DIRECTIONS: All of the entries below are to be copied without any alteration.

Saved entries
◆ ◆ ◆ ◆ ◆ ◆ ◆

-- ==== Sys2Proof/Laws/Bus.lean ====
section
/-! SUPPORT. Everything a host access can do: one lemma for a write to CMD, one for a write, one for a
read. -/

namespace Sys2Proof.Machine

/-- What a served write to CMD does (30 R90). -/
theorem accept_cases (s : State) (w : Word) :
    (s.busy = true ∧ s.accept w = s.raise .ovr) ∨
    (s.busy = false ∧ legalWord w = true ∧ s.accept w = s.setPending w) ∨
    (s.busy = false ∧ legalWord w = false ∧ s.accept w = s.raise .ill) := by
  unfold State.accept
  cases s.busy <;> cases legalWord w <;> simp

/-- What a write does, by the place it reaches (20 R58-R61, R65; 60 R176). -/
theorem serve_write_cases (s : State) (addr : Addr) (size : Size) (w : Word) :
    (target addr size = none ∧
      s.serve (.write addr size w) = (s.record .busErr).reply .writeBusErr) ∨
    (target addr size = some .err ∧
      s.serve (.write addr size w) = State.reply { s with err := s.err.clear w } .ok) ∨
    (target addr size = some .cmd ∧ s.serve (.write addr size w) = (s.accept w).reply .ok) ∨
    (∃ k, target addr size = some (.coef k) ∧ s.busy = false ∧
      s.serve (.write addr size w) = (s.writeCoef k.toNat (w.extractLsb' 0 8)).reply .ok) ∨
    (∃ j, target addr size = some (.point j) ∧ s.busy = false ∧
      s.serve (.write addr size w) = (s.writePoint j.toNat (Point.ofWord w)).reply .ok) ∨
    (((∃ k, target addr size = some (.coef k)) ∨ ∃ j, target addr size = some (.point j)) ∧
      s.busy = true ∧ s.serve (.write addr size w) = (s.raise .ovr).reply .ok) ∨
    ((∃ l, target addr size = some l ∧ l ≠ .err ∧ l ≠ .cmd ∧ (∀ k, l ≠ .coef k) ∧ ∀ j, l ≠ .point j) ∧
      s.serve (.write addr size w) = s.reply .ok) := by
  simp only [State.serve]
  cases ht : target addr size with
  | none => simp
  | some l => cases l <;> cases hb : s.busy <;> simp [State.serveWrite, hb]

/-- What a read does (20 R56, R57). -/
theorem serve_read_cases (s : State) (addr : Addr) (size : Size) :
    (target addr size = none ∧
      s.serve (.read addr size) = (s.record .busErr).reply (.readBusErr 0x00000000)) ∨
    (∃ l, target addr size = some l ∧ s.serve (.read addr size) = s.serveRead l) := by
  simp only [State.serve]
  cases target addr size <;> simp

end Sys2Proof.Machine
end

◆ ◆ ◆ ◆ ◆ ◆ ◆

SOLUTION FOR THIS TASK:
-- ==== Sys2Proof/Laws/Bus.lean ====
section
/-! SUPPORT. Everything a host access can do: one lemma for a write to CMD, one for a write, one for a
read. -/

namespace Sys2Proof.Machine

/-- What a served write to CMD does (30 R90). -/
theorem accept_cases (s : State) (w : Word) :
    (s.busy = true ∧ s.accept w = s.raise .ovr) ∨
    (s.busy = false ∧ legalWord w = true ∧ s.accept w = s.setPending w) ∨
    (s.busy = false ∧ legalWord w = false ∧ s.accept w = s.raise .ill) := by
  unfold State.accept
  cases s.busy <;> cases legalWord w <;> simp

/-- What a write does, by the place it reaches (20 R58-R61, R65; 60 R176). -/
theorem serve_write_cases (s : State) (addr : Addr) (size : Size) (w : Word) :
    (target addr size = none ∧
      s.serve (.write addr size w) = (s.record .busErr).reply .writeBusErr) ∨
    (target addr size = some .err ∧
      s.serve (.write addr size w) = State.reply { s with err := s.err.clear w } .ok) ∨
    (target addr size = some .cmd ∧ s.serve (.write addr size w) = (s.accept w).reply .ok) ∨
    (∃ k, target addr size = some (.coef k) ∧ s.busy = false ∧
      s.serve (.write addr size w) = (s.writeCoef k.toNat (w.extractLsb' 0 8)).reply .ok) ∨
    (∃ j, target addr size = some (.point j) ∧ s.busy = false ∧
      s.serve (.write addr size w) = (s.writePoint j.toNat (Point.ofWord w)).reply .ok) ∨
    (((∃ k, target addr size = some (.coef k)) ∨ ∃ j, target addr size = some (.point j)) ∧
      s.busy = true ∧ s.serve (.write addr size w) = (s.raise .ovr).reply .ok) ∨
    ((∃ l, target addr size = some l ∧ l ≠ .err ∧ l ≠ .cmd ∧ (∀ k, l ≠ .coef k) ∧ ∀ j, l ≠ .point j) ∧
      s.serve (.write addr size w) = s.reply .ok) := by
  simp only [State.serve]
  cases ht : target addr size with
  | none => simp
  | some l => cases l <;> cases hb : s.busy <;> simp [State.serveWrite, hb]

/-- What a read does (20 R56, R57). -/
theorem serve_read_cases (s : State) (addr : Addr) (size : Size) :
    (target addr size = none ∧
      s.serve (.read addr size) = (s.record .busErr).reply (.readBusErr 0x00000000)) ∨
    (∃ l, target addr size = some l ∧ s.serve (.read addr size) = s.serveRead l) := by
  simp only [State.serve]
  cases target addr size <;> simp

end Sys2Proof.Machine
end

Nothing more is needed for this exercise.